無論、更に奥……人の手が入っていないような場所まで踏み込んで木材を調達することも俺ならば可能だが、そこまでするくらいなら……
「そうだな。飯の時にでも話してみるか」
一つの答えを頭に浮かべ、俺はとりあえず手持ちの板でできる範囲の修繕を済ませた。そうして戻れば家では買い出しを終えたティアが母さんと一緒に料理をしていて、できあがったものを三人で食べながら、俺はその話を切り出す。

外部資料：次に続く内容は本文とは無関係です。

-- ==== Sys2Proof/Laws/Crypto.lean ====
section
/-! SUPPORT. The lengths of what the algorithms give: a block of AES-256, a key of the KDF, a tag of GCM. -/

namespace Sys2Proof.Machine

/-- Every word of the key schedule has four bytes. -/
theorem aesExpand_length : ∀ (fuel i rcon : Nat) (ws : List (List Nat)), 8 ≤ ws.length → (∀ w ∈ ws, w.length = 4) →
    (aesExpand fuel i rcon ws).length = ws.length + fuel ∧ ∀ w ∈ aesExpand fuel i rcon ws, w.length = 4
  | 0, _, _, _, _, h => ⟨rfl, h⟩
  | fuel + 1, i, rcon, ws, h8, h => by
    have hl : (ws.headD []).length = 4 := by
      cases ws with
      | nil => simp at h8
      | cons w ws => exact h w (by simp)
    have hb : (ws.getD 7 []).length = 4 := by
      rw [List.getD_eq_getElem?_getD, List.getElem?_eq_getElem (by omega)]
      exact h _ (List.getElem_mem _)
    obtain ⟨h1, h2⟩ := aesExpand_length fuel (i + 1) (if i % 8 = 0 then xtime rcon else rcon)
      (xorList (ws.getD 7 []) (if i % 8 = 0 then xorList (subWord ((ws.headD []).drop 1 ++ (ws.headD []).take 1)) [rcon, 0, 0, 0]
        else if i % 8 = 4 then subWord (ws.headD []) else ws.headD []) :: ws) (by simp; omega) (by
        intro w hw
        rcases List.mem_cons.1 hw with rfl | hw
        · split
          · simp only [xorList, subWord, List.length_zipWith, List.length_map, List.length_append, List.length_drop, List.length_take, hl, hb, List.length_cons,
              List.length_nil]
            rfl
          · split <;> simp only [xorList, subWord, List.length_zipWith, List.length_map, hl, hb] <;> rfl
        · exact h w hw)
    exact ⟨by rw [aesExpand, h1, List.length_cons]; omega, by rw [aesExpand]; exact h2⟩

theorem aesKeys_last (key : List Nat) (h : key.length = 32) : ((aesKeys key).getD 14 []).length = 16 := by
  obtain ⟨h1, h2⟩ := aesExpand_length 52 8 1 ((List.range 8).map (fun j => (key.drop (4 * j)).take 4)).reverse (by simp) (by
    intro w hw
    simp only [List.mem_reverse, List.mem_map, List.mem_range] at hw
    obtain ⟨j, hj, rfl⟩ := hw
    simp only [List.length_take, List.length_drop, h]
    omega)
  have hf : (aesExpand 52 8 1 ((List.range 8).map (fun j => (key.drop (4 * j)).take 4)).reverse).reverse.flatten.length = 240 := by
    rw [List.length_flatten, List.map_congr_left (g := fun _ => 4) (fun w hw => h2 w (List.mem_reverse.1 hw)), List.map_const', List.length_reverse, h1]
    simp
  simp only [aesKeys]
  rw [List.getD_eq_getElem?_getD, List.getElem?_eq_getElem (by simp)]
  simp only [Option.getD_some, List.getElem_map, List.getElem_range, List.length_take, List.length_drop, hf]
  rfl

/-- A block under a key of 32 bytes has 16 bytes. -/
theorem aesWith_length (key blk : List Nat) (h : key.length = 32) : (aesWith (aesKeys key) blk).length = 16 := by
  simp only [aesWith, xorList, shiftRows, List.length_zipWith, List.length_map, List.length_range, aesKeys_last key h]
  rfl

/-- A key of the KDF under a key of 32 bytes has 32 bytes. -/
theorem kdf_length (key label ctx : List Nat) (h : key.length = 32) : (kdf key label ctx).length = 32 := by
  simp only [kdf, h, if_pos, List.length_append, cmac, aesWith_length key _ h]

theorem gcmTag_length (key iv aad ct : List Nat) (h : key.length = 32) : (gcmTag key iv aad ct).length = 16 := by
  have hb (n : Nat) : (beBytes 16 n).length = 16 := rfl
  simp only [gcmTag, xorList, List.length_zipWith, aesWith_length key _ h, List.length_map, hb]
  rfl

end Sys2Proof.Machine
end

「……そうだ、母さん。屋根の修繕なんだけどさ。思ったよりも状態が悪くて、応急処置しかできなかったんだよ」
「あら、そうなのかい? 参ったねぇ。まあそれなりに古い家だから仕方ないけど」
この家は父さんと母さんが結婚する際に中古で購入したものなので、建てられてから五〇年くらいは経っているらしい。で、当然その間には何度も壊れたり駄目になったりした部分がでており、それはその都度修繕を施されることで家としての体裁を保っている。
が、結局は素人がその場しのぎの修繕をやっているだけなので、家としての寿命は割と限界が近い。無論数年で倒壊するとかってわけじゃないが、この先一〇年二〇年を安心かつ快適に暮らせるかと言えば、答えは当然否だ。
「だろ? で、俺思ったんだけど、その場しのぎの修繕ばっかりじゃなくて、そろそろ一度本職を呼んで、全体をしっかり直してもらうか……いっそ家の建て替えとかしたらどうかなって思うんだけど」
そんな家を、これからもちょこちょこ直しながら暮らしていくのは安全面でも費用面でも賢い選択とは言えない。ならばこその俺の提案に、しかし母さんは何とも言えない表情を浮かべる。
「建て替えって……アンタ、それに幾らかかるかわかってるのかい? そんなお金が何処に――」
「わかってるって。だから、ほら」
言って、俺は腰の鞄から金色に輝く硬貨を取り出す。チャリンチャリンと積み上げた黄金の山は、その数なんと三〇枚。
「このくらいありゃいけるだ――っ!?」
ドヤ顔でそう告げる俺の頭を、椅子を跳ね飛ばして立ち上がった母さんが突如として殴り飛ばしてきた。